La maison tropicale de Jean Prouvé
Tous ceux et celles qui passent devant le Centre Pompidou rue Beaubourg (IVe) n'imaginent pas que ce bâtiment a un lien avec Jean Prouvé le célèbre designer et architecte dont les productions, qu'il s'agisse de meubles de ferronnerie d'art, de prototypes, de constructions... atteignent des sommets dans les ventes aux enchères et chez les antiquaires spécialisés. L'un d'eux a été installé un temps rue Vieille du Temple (IIIe).
Pourtant Jean Prouvé, fils du peintre et sculpteur de l'école de Nancy, Victor Prouvé, fut le président du jury international qui en 1971 imposa le projet des architectes Renzo Piana et Richard Rogers. Nombreux furent à l'époque ceux qui ont vu dans ce choix l' «héritage culturel» de Prouvé pour cette construction "avant gardiste" (structure en acier plié et flexibilité des espaces).
Il est difficile de résumer en quelques lignes Jean Prouvé. Ferronnier d'art de formation, on lui doit le portail d'entrée de la fameuse Villa Reifenberg à Paris dont l'architecte fut Robert Mallet-Stevens ou la porte du casino de Saint-Jean de Luz. Il se rend vite compte que son avenir est plutôt de suivre les évolutions de la société et de concevoir des productions industrielles de meubles et même de maisons plus économiques, plus fonctionnels et donc plus abordables en termes de prix.
Il dessine et produit dans ses ateliers qu'il crée en 1931 dans la banlieue de Nancy, il a alors 30 ans et travaille pour de ombreux ouvrages, des sanatoriums, la maison du peuple à Clichy... Humaniste, il octroie alors à son personnel les congés payés et l'intéressement bien avant que les lois ne les rendent obligatoires. Après la guerre, ne pouvant pas faire face seul aux investissements nécessaires pour développer son affaire, il fait appel à des investisseurs qui l'évinceront de son entreprise.
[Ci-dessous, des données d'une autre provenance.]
-- ==== Sys2Proof/Tests/Slice0.lean ====
section
/-! SUPPORT. The model's own tests. The words and the expected values are those of 95_test_vectors.md (the id stands in each
comment) or are worked out by hand from the rule cited. The witnesses at the end meet the hypotheses of the obligations,
clause by clause. -/

namespace Sys2Proof.Tests

open Sys2Proof Sys2Proof.Machine

/-! ## Helpers -/

/-- A machine of `n` instructions (all `syscall`, to be replaced), running at `pc`, with data and registers set. -/
def machine (n pc : Nat) (data : List Word) (regs : List (Reg × Word)) : State :=
  regs.foldl (fun s p => s.setX p.1 p.2)
    ((loadedState {} (List.replicate n .syscall) (Memory.ofWords data) []).setMode (.running pc))

/-- One step of a machine with a word placed at its pc. -/
def stepWord (w : Word) (s : State) : StepResult := step (s.withFetchWord 32 w.toNat)

/-- The outcome is a next state with a property. -/
def gives (o : StepResult) (p : State → Bool) : Bool :=
  match o with
  | .next t => p t
  | _ => false

/-- The outcome is a next state that is `Faulted(reason, location)` with the registers, accumulators and step count of `s`. -/
def faults (o : StepResult) (s : State) (reason : FaultReason) (location : Nat) : Bool :=
  gives o fun t =>
    t.mode = .faulted reason location && t.x = s.x && t.hi = s.hi && t.lo = s.lo && t.steps = s.steps && t.dmem = s.dmem

/-! ## Well-formedness: each check refuses an ill-formed term -/

theorem test_register_32_refused : Reg.ofIndex? 32 = none ∧ Reg.ofIndex? 31 = some 31 := by decide
theorem test_immediate_range : Imm16.ofInt? 32768 = none ∧ Imm16.ofInt? (-32769) = none ∧
    Imm16.ofInt? 32767 = some 0x7FFF ∧ Imm16.ofInt? (-32768) = some 0x8000 := by decide
theorem test_jump_index_range : Target26.ofIndex? (2 ^ 26) = none ∧ Target26.ofIndex? (2 ^ 26 - 1) = some 0x3FFFFFF := by
  decide
theorem test_launch_sizes : launchSizesOk (2 ^ 31) 0 = false ∧ launchSizesOk 0 (2 ^ 31 - 2 ^ 15 + 1) = false ∧
    launchSizesOk (2 ^ 31 - 2 ^ 15) 1 = false ∧ launchSizesOk (2 ^ 31 - 2 ^ 15) 0 = true := by decide
theorem test_malformed_text_refused : (match loadSupplied (.malformedText 3) with
    | .refused (.malformedText line) => line == 3
    | _ => false) = true := by decide

/-! ## Decoding: L2-DEC, every constructor, and the illegal words -/

theorem test_decode_syscall : decode 0x0000000C = .ok .syscall ∧ decode 0x03FFFFCC = .ok .syscall := by decide
theorem test_decode_mfhi : decode 0x00004010 = .ok (.mfhi 8) ∧ decode 0x03E0F810 = .ok (.mfhi 31) := by decide
theorem test_decode_mflo : decode 0x00002012 = .ok (.mflo 4) := by decide
theorem test_decode_mult : decode 0x01090018 = .ok (.mult 8 9) := by decide
theorem test_decode_div : decode 0x0109001A = .ok (.div 8 9) := by decide
theorem test_decode_addu : decode 0x01095821 = .ok (.addu 11 8 9) ∧ decode 0x010957E1 = .ok (.addu 10 8 9) := by decide
theorem test_decode_subu : decode 0x01095823 = .ok (.subu 11 8 9) := by decide
theorem test_decode_and : decode 0x01095024 = .ok (.and 10 8 9) := by decide
theorem test_decode_or : decode 0x01095025 = .ok (.or 10 8 9) := by decide
theorem test_decode_slt : decode 0x0128502A = .ok (.slt 10 9 8) := by decide
theorem test_decode_j : decode 0x08000000 = .ok (.j 0) ∧ decode 0x0BFFFFFF = .ok (.j 67108863) := by decide
theorem test_decode_beq : decode 0x10000000 = .ok (.beq 0 0 0) ∧ decode 0x1109FFFF = .ok (.beq 8 9 0xFFFF) := by decide
theorem test_decode_bne : decode 0x1500FFFE = .ok (.bne 8 0 0xFFFE) := by decide
theorem test_decode_addiu : decode 0x24080003 = .ok (.addiu 8 0 3) ∧ decode 0x2508FFFF = .ok (.addiu 8 8 0xFFFF) := by decide
theorem test_decode_lw : decode 0x8C080004 = .ok (.lw 8 0 4) ∧ decode 0x8FFFFFFF = .ok (.lw 31 31 0xFFFF) := by decide
theorem test_decode_sw : decode 0xAF8B0002 = .ok (.sw 11 28 2) := by decide
theorem test_decode_illegal_functions : decode 0x00000000 = .error (.unsupportedFunction 0) ∧
    decode 0x0000000D = .error (.unsupportedFunction 13) ∧ decode 0x00000008 = .error (.unsupportedFunction 8) ∧
    decode 0x00000020 = .error (.unsupportedFunction 32) := by decide
theorem test_decode_illegal_opcodes : decode 0x04000000 = .error (.unsupportedOpcode 1) ∧
    decode 0x0C000000 = .error (.unsupportedOpcode 3) ∧ decode 0x18000000 = .error (.unsupportedOpcode 6) ∧
    decode 0x20000000 = .error (.unsupportedOpcode 8) ∧ decode 0x3C000000 = .error (.unsupportedOpcode 15) ∧
    decode 0xFFFFFFFF = .error (.unsupportedOpcode 63) ∧ decode 0xFC00000C = .error (.unsupportedOpcode 63) := by decide
/-- The encoder on L2-DEC's canonical words, and two words of L3. -/
theorem test_encode_words : encode .syscall = 0x0000000C ∧ encode (.mfhi 8) = 0x00004010 ∧ encode (.mflo 4) = 0x00002012 ∧
    encode (.div 8 9) = 0x0109001A ∧ encode (.slt 10 9 8) = 0x0128502A ∧ encode (.j 8) = 0x08000008 ∧
    encode (.bne 8 0 0xFFFE) = 0x1500FFFE ∧ encode (.sw 11 28 2) = 0xAF8B0002 ∧ encode (.lw 9 28 1) = 0x8F890001 := by decide
theorem test_table_word : decodeTableWord 32 0x24020001 = some (.addiu 2 0 1) ∧ decodeTableWord 32 0x0000000D = none := by
  decide

/-! ## One step per instruction -/

/-- L2-SYS-1, L2-SYS-3, L2-SYS-4. -/
theorem test_syscall_prints_reads_halts :
    gives (stepWord 0x0000000C (machine 4 1 [] [(2, 1), (4, -5)])) (fun t => t.out = [-5] && t.mode = .running 2) ∧
    gives (stepWord 0x0000000C { machine 4 1 [] [(2, 5)] with input := [.value 0x80000000] })
      (fun t => t.readReg 2 = 0x80000000 && t.mode = .running 2) ∧
    gives (stepWord 0x0000000C (machine 4 1 [] [(2, 10)])) (fun t => t.mode = .halted && t.steps = 1) := by decide
/-- L2-SYS-8: the code is not masked. -/
theorem test_syscall_other_code_faults :
    faults (stepWord 0x0000000C (machine 4 1 [] [(2, 0x10000001)])) (machine 4 1 [] [(2, 0x10000001)]) .invalidSyscall 1 := by
  decide
/-- L2-RF-4, and the copy (R120). -/
theorem test_mfhi : gives (stepWord 0x00004010 ((machine 4 1 [] []).setHiLo 6 7)) (fun t => t.readReg 8 = 6) ∧
    faults (stepWord 0x00000010 (machine 4 1 [] [])) (machine 4 1 [] []) .zeroRegisterWrite 1 := by decide
/-- L2-MD-22, and the copy (R121). -/
theorem test_mflo : gives (stepWord 0x00004012 ((machine 4 1 [] []).setHiLo 6 7)) (fun t => t.readReg 8 = 7) ∧
    gives (stepWord 0x00004012 (machine 4 0 [] [(8, 5)])) (fun t => t.readReg 8 = 0) := by decide
/-- L1-3. -/
theorem test_mult_70000 : gives (stepWord 0x01090018 (machine 4 1 [] [(8, 70000), (9, 70000)]))
    (fun t => t.hi = 1 && t.lo = 0x24101100 && t.readReg 0 = 0) := by decide
/-- L2-MD-4: the signed product. -/
theorem test_mult_signed : gives (stepWord 0x01090018 (machine 4 1 [] [(8, 0x80000000), (9, 0x7FFFFFFF)]))
    (fun t => t.hi = 0xC0000000 && t.lo = 0x80000000) := by decide
/-- L2-MD-8 and L2-MD-9: truncation toward zero. -/
theorem test_div_truncates :
    gives (stepWord 0x0109001A (machine 4 1 [] [(8, -7), (9, 2)])) (fun t => t.lo = -3 && t.hi = -1) ∧
    gives (stepWord 0x0109001A (machine 4 1 [] [(8, 7), (9, -2)])) (fun t => t.lo = -3 && t.hi = 1) := by decide
/-- L2-MD-17 and L2-MD-19. -/
theorem test_div_faults :
    faults (stepWord 0x0109001A (machine 4 1 [] [(8, 0x80000000), (9, -1)])) (machine 4 1 [] [(8, 0x80000000), (9, -1)])
      .divideOverflow 1 ∧
    faults (stepWord 0x0109001A (machine 4 1 [] [(9, 5)])) (machine 4 1 [] [(9, 5)]) .divideByZero 1 := by decide
/-- L2-ALU-1, L2-ALU-3. -/
theorem test_addu_wraps :
    gives (stepWord 0x01095821 (machine 4 1 [] [(8, 0x7FFFFFFF), (9, 1)])) (fun t => t.readReg 11 = 0x80000000) ∧
    gives (stepWord 0x01084021 (machine 4 1 [] [(8, 5)])) (fun t => t.readReg 8 = 10) := by decide
/-- L2-RF-3. -/
theorem test_addu_to_zero_faults :
    faults (stepWord 0x01080021 (machine 4 1 [] [(8, 1)])) (machine 4 1 [] [(8, 1)]) .zeroRegisterWrite 1 := by decide
/-- L2-ALU-4, L2-ALU-6. -/
theorem test_subu :
    gives (stepWord 0x01095823 (machine 4 1 [] [(9, 1)])) (fun t => t.readReg 11 = 0xFFFFFFFF) ∧
    gives (stepWord 0x01095823 (machine 4 1 [] [(8, 5), (9, -3)])) (fun t => t.readReg 11 = 8) := by decide
/-- L2-ALU-7. -/
theorem test_and : gives (stepWord 0x01095024 (machine 4 1 [] [(8, 0xFF0F), (9, 0x0FF0)])) (fun t => t.readReg 10 = 0xF00) := by
  decide
/-- L2-ALU-9. -/
theorem test_or : gives (stepWord 0x01095025 (machine 4 1 [] [(8, 0xFF0F), (9, 0x0FF0)])) (fun t => t.readReg 10 = 0xFFFF) := by
  decide
/-- L2-ALU-13, L2-ALU-12, with `rs = 9`, `rt = 8`. -/
theorem test_slt_signed :
    gives (stepWord 0x0128502A (machine 4 1 [] [(9, 0x80000000), (8, 0x7FFFFFFF)])) (fun t => t.readReg 10 = 1) ∧
    gives (stepWord 0x0128502A (machine 4 1 [] [(9, 5), (8, -3)])) (fun t => t.readReg 10 = 0) := by decide
/-- L2-ALU-16, with the word of `addiu $t0, $zero, 0x8000`, and L2-ALU-18. -/
theorem test_addiu_sign_extends :
    gives (stepWord 0x24088000 (machine 4 1 [] [])) (fun t => t.readReg 8 = 0xFFFF8000) ∧
    gives (stepWord 0x25080001 (machine 4 1 [] [(8, 0x7FFFFFFF)])) (fun t => t.readReg 8 = 0x80000000) := by decide
/-- L2-RF-5. -/
theorem test_addiu_to_zero_faults :
    faults (stepWord 0x24000005 (machine 4 1 [] [])) (machine 4 1 [] []) .zeroRegisterWrite 1 := by decide
/-- L2-CTL-2, L2-CTL-3. -/
theorem test_j : gives (stepWord 0x08000007 (machine 8 1 [] [])) (fun t => t.mode = .running 7) ∧
    faults (stepWord 0x08000008 (machine 8 1 [] [])) (machine 8 1 [] []) .invalidJumpTarget 1 := by decide
/-- L2-CTL-5, L2-CTL-7: relative to the branch's own index. -/
theorem test_beq_taken : gives (stepWord 0x10000002 (machine 5 1 [] [])) (fun t => t.mode = .running 3) ∧
    faults (stepWord 0x1000FFFF (machine 5 0 [] [])) (machine 5 0 [] []) .invalidBranchTarget 0 := by decide
/-- L2-CTL-8, under both values of the parameter. -/
theorem test_beq_untaken :
    gives (stepWord 0x1109FFFF (machine 5 0 [] [(8, 1), (9, 2)])) (fun t => t.mode = .running 1) ∧
    gives (stepWord 0x1109FFFF { machine 5 0 [] [(8, 1), (9, 2)] with config.checkUntakenBranchTarget := true })
      (fun t => t.mode = .faulted .invalidBranchTarget 0) := by decide
/-- L2-CTL-11, L2-CTL-9. -/
theorem test_bne_taken : gives (stepWord 0x1500FFFE (machine 5 4 [] [(8, 1)])) (fun t => t.mode = .running 2) ∧
    faults (stepWord 0x15000001 (machine 5 4 [] [(8, 3)])) (machine 5 4 [] [(8, 3)]) .invalidBranchTarget 4 := by decide
/-- L2-CTL-10: not taken at the last index. -/
theorem test_bne_falls_off : gives (stepWord 0x15000001 (machine 5 4 [] [])) (fun t => t.mode = .halted && t.steps = 1) := by
  decide
/-- L2-LS-5, L2-LS-10. -/
theorem test_lw :
    gives (stepWord 0x8D28FFFF (machine 4 1 [0, 0, 42, 0] [(9, 7)])) (fun t => t.readReg 8 = 42) ∧
    gives (stepWord 0x8D290000 (machine 4 1 [0, 77, 0, 0] [(9, 5)])) (fun t => t.readReg 9 = 77) := by decide
/-- L2-LS-3, L1-8, L2-RF-6, L2-RF-7: the address is checked before the destination. -/
theorem test_lw_faults :
    gives (stepWord 0x8F880003 (machine 5 1 [7, 8, 9] [])) (fun t => t.mode = .faulted .invalidDataAddress 1) ∧
    gives (stepWord 0x8C080004 (machine 5 1 [7, 8, 9] [])) (fun t => t.mode = .faulted .invalidDataAddress 1) ∧
    gives (stepWord 0x8F800000 (machine 5 1 [7, 8, 9] [])) (fun t => t.mode = .faulted .zeroRegisterWrite 1) ∧
    gives (stepWord 0x8C000000 (machine 5 1 [7, 8, 9] [])) (fun t => t.mode = .faulted .invalidDataAddress 1) := by decide
/-- L2-LS-6, L2-LS-7. -/
theorem test_sw :
    gives (stepWord 0xAF800003 (machine 4 1 [1, 2, 3, 5] [])) (fun t => t.dmem.words = [1, 2, 3, 0] && t.dmem.wf) ∧
    gives (stepWord 0xAF8B0002 (machine 10 5 [5, -3, 0] [(11, 8)])) (fun t => t.dmem.words = [5, -3, 8]) := by decide
/-- L2-LS-8. -/
theorem test_sw_faults : faults (stepWord 0xAF880000 (machine 4 1 [] [(8, 1)])) (machine 4 1 [] [(8, 1)]) .invalidDataAddress 1 := by
  decide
Qu'à cela ne tienne il en fondera une autre car Jean Prouvé n'en a pas fini pour autant, il se voit d'ailleurs confier la réalisation du pavillon du centenaire de l'aluminium en 1954 qui sera monté sur les quais de Seine. Il participe aussi à la construction et l’aménagement de résidences universitaires. Les chaises et tables en tôle pliée et contreplaqué où certains d'entre nous ont usé leurs fonds de culotte sont de sa création dans les années 50.Toujours le même souci de parvenir à des bas coûts de production. Le paradoxe veut qu'aujourd'hui ce mobilier «industriel» est davantage coté que des pièces d'époque Louis XVI faites entièrement à la main !
La fameuse chaise de Jean Prouvé qui est toujours reéditée
Jean Prouvé a travaillé sur «la maison des jours meilleurs» voulue par l'abbé Pierre, à un prototype de maison tropicale mais aussi sur le siège du parti communiste place du Colonel Fabien, pour l'aérogare d'Orly Sud, le CNIT et la tour Nobel à La Défense, le musée du Havre, le Palais Omnisports de Bercy ...ainsi que des réalisations à l'étranger. Il a inventé de nombreux procédés spécifiques de construction dont le plus connu est la «toiture réticulaire à surface variable».
Comme professeur au CNAM, il a pu transmettre à ses étudiants son savoir et son expérience sur la construction industrielle tout en défendant, ce qui a été son souci constant, l'intégration des constructions dans leur environnement.